Звенели фляги, звякали лопаты, щелкали затворы. Коммунисты были в простых ватниках, в рабочих спецовках, в легких защитных плащах, в поношенных армейских картузах и пилотках; на ногах — сапоги, ботинки, туфли. Ряды— не по ранжиру и не по годам: рядом с людьми, чьи виски тронула седина, стояли безусые юноши, к высоким примыкали малого росточка— строились по родству, по знакомству. Так теснее ряды — локоть к локтю, душа к душе, сердце к сердцу. Получены винтовки, патроны, гранаты. На легковой подъехал Чуянов и с ним армейский полковник, обветренный до черноты, в серой пыли, в пропотевшем кителе.

— Можно выводить, — приказал полковник.

Чуянов, сдержанно-возбужденный, с отеками под усталыми глазами, обошел строй коммунистов, сказал им несколько слов:

— Вы — коммунисты. Вы — сталинградцы. Вы — лучшие люди города и знаете, куда и на какое дело идете. Я верю, что никто из вас не дрогнет перед врагом, не падет духом.

Взвод за взводом, рота за ротой уходили на фронт коммунисты. В первом взводе Александра Солодкова кто-то немолодо запел:

Сме-ло, то-ва-рищи, в но-огу!
Ду-хом о-кре-пнем в борь-бе-е…

Голос негромкий, глуховатый, но глубокая вера в святость мужественных слов, прозвучавших на выгоревших улицах, так была чиста, что взвод, взяв ногу, дружно подхватил:

В цар-ство сво-бо-о-оды до-ро-гу
Гру-у-удью про-ло-о-ожим се-бе-е.

Гремели выстрелы зениток. Ошалело визжали осколки.
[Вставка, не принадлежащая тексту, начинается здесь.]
-- ==== Sys2Proof/Machine/Flags.lean ====
section
/-! DEFINITION. The flag computations (spec/43_alu.md R195 to R199, R200) and the results beside them,
exact on natural numbers and reduced modulo 256 at the end (spec/00_scope.md R9). vF is the only flag
(spec/10_state.md R21). -/

namespace Sys2Proof.Machine

/-- The carry out of bit 7 of `a + b` (R195). -/
def carryOut (a b : Byte) : Bool := decide (a.toNat + b.toNat > 255)

/-- No borrow in `a - b`: 1 exactly when a >= b, equality included (R196, R198, R200). -/
def noBorrow (a b : Byte) : Bool := decide (a.toNat ≥ b.toNat)

/-- The bit a right shift by one moves out (R197). -/
def lowBit (a : Byte) : Bool := decide (a.toNat % 2 = 1)

/-- The bit a left shift by one moves out (R199). -/
def highBit (a : Byte) : Bool := decide (a.toNat / 128 = 1)

/-- `(a + b) mod 256` (R181, R195). -/
def addMod (a b : Byte) : Byte := BitVec.ofNat 8 ((a.toNat + b.toNat) % 256)

/-- `(a - b) mod 256`, the non-negative residue (R196, R200). -/
def subMod (a b : Byte) : Byte := BitVec.ofNat 8 ((a.toNat + 256 - b.toNat) % 256)

/-- `a >> 1`, bit 7 filled with 0 (R197). -/
def shiftRight1 (a : Byte) : Byte := BitVec.ofNat 8 (a.toNat / 2)

/-- `(a << 1) mod 256`, bit 0 filled with 0 (R199). -/
def shiftLeft1 (a : Byte) : Byte := BitVec.ofNat 8 (2 * a.toNat % 256)

/-- Write the flag to vF, then the result to `v[x]`, so that the result wins when x is 15
(spec/40_execute_cycle.md R146, the spec's decision D4). -/
def State.setFlagThen (s : State) (flag : Bool) (x : Reg) (result : Byte) : State :=
  (s.setV vF (flagByte flag)).setV x result

end Sys2Proof.Machine
end

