-- ==== Sys2Proof/Machine/Control.lean ====
section
/-! DEFINITION. Control transfer: RET, JP, CALL, SE, SNE, SER, SNER (spec/41_control_flow.md). -/

namespace Sys2Proof.Machine

/-- RET (R161): pc is the popped address, with no increment afterward (R145). -/
def execRet (s : State) : Result :=
  match s.pop with
  | .error f => raise f
  | .ok (a, t) => .next (t.setPc a)

/-- JP (R162): `pc <- zext_16(nnn)`; the target is not validated. -/
def execJp (nnn : Addr) (s : State) : Result := .next (s.setPc (zext16 nnn))

/-- CALL (R163): push the address after the call, then jump; the target is not validated. -/
def execCall (nnn : Addr) (s : State) : Result :=
  match s.push (s.pc + 2#16) with
  | .error f => raise f
  | .ok t => .next (t.setPc (zext16 nnn))

/-- SE (R164): skip if `v[X]` equals kk. -/
def execSe (x : Reg) (kk : Byte) (s : State) : Result := .next (s.skipIf (s.getV x == kk))

/-- SNE (R165): skip if `v[X]` differs from kk. -/
def execSne (x : Reg) (kk : Byte) (s : State) : Result := .next (s.skipIf (s.getV x != kk))

/-- SER (R166): skip if `v[X]` equals `v[Y]`. -/
def execSer (x y : Reg) (s : State) : Result := .next (s.skipIf (s.getV x == s.getV y))

/-- SNER (R167): skip if `v[X]` differs from `v[Y]`. -/
def execSner (x y : Reg) (s : State) : Result := .next (s.skipIf (s.getV x != s.getV y))

end Sys2Proof.Machine
end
Горло першил смрадный дым, а песня не гасла:

Бра-тский со-юз и сво-бо-о-да —
Вот на-а-аш де-виз бо-е-вой!

Взводы, чеканя шаг по обожженному асфальту, шли по задымленным улицам, шли на переднюю линию огня.

* * *

Ольга Ковалева узнала о мобилизации коммунистов на другой день. Характер у нее был напористый, натура — сильная, волевая. Она пошла в райком партии. Там ее знали и с первого взгляда поняли, зачем она пришла.

— Здравствуйте, Алексей Иванович, — поздоровалась Ольга с секретарем. — Вы не забыли, что я член партии?

— Во-первых, Ольга, садитесь, а во-вторых, в чем дело? Рассказывайте.

— Во-первых, сяду, а во-вторых, Алексей Иванович…

— Я понимаю вас, товарищ Ковалева, — перешел секретарь на официальный тон.

— Значит, разговор будет коротким.

— Я в прятки играть не умею и своего мнения не изменю. Вы у нас единственная женщина-сталевар.

— Понятно. Не отпустите?

— На фронт — нет. Мы вам дадим другую работу, которую не всякому можно доверить. Дело, следовательно, вовсе не в жалости. Вам, возможно, придется на некоторое время покинуть город, переехать за Волгу.

— Мне?.. За Волгу?

— Не торопитесь. Я повторяю: мы вам дадим…

— За Волгу я не поеду. Отказываюсь. Отпустите меня на фронт. К нашим товарищам.

— Туда вам нельзя.

— Почему? Объясните. Может быть, полагаете, что я не умею держать винтовку в руках? — Ольга встала. Ее прямой взгляд был неотразим. — Я, Алексей Иванович, винтовки не выроню, свинца понапрасну не потрачу. Я умею стрелять. И к слову пришлось, скажу, что хорошо стреляю.

— Я это знаю.

— Алексей Иванович, поймите меня: если я не уйду туда, я потеряю себя. Я не буду сама собой. Я не смогу открыто смотреть в глаза своим товарищам. Алексей Иванович, неужели вы не понимаете меня? Я хочу остаться сама собой. Остаться такой, какая я есть.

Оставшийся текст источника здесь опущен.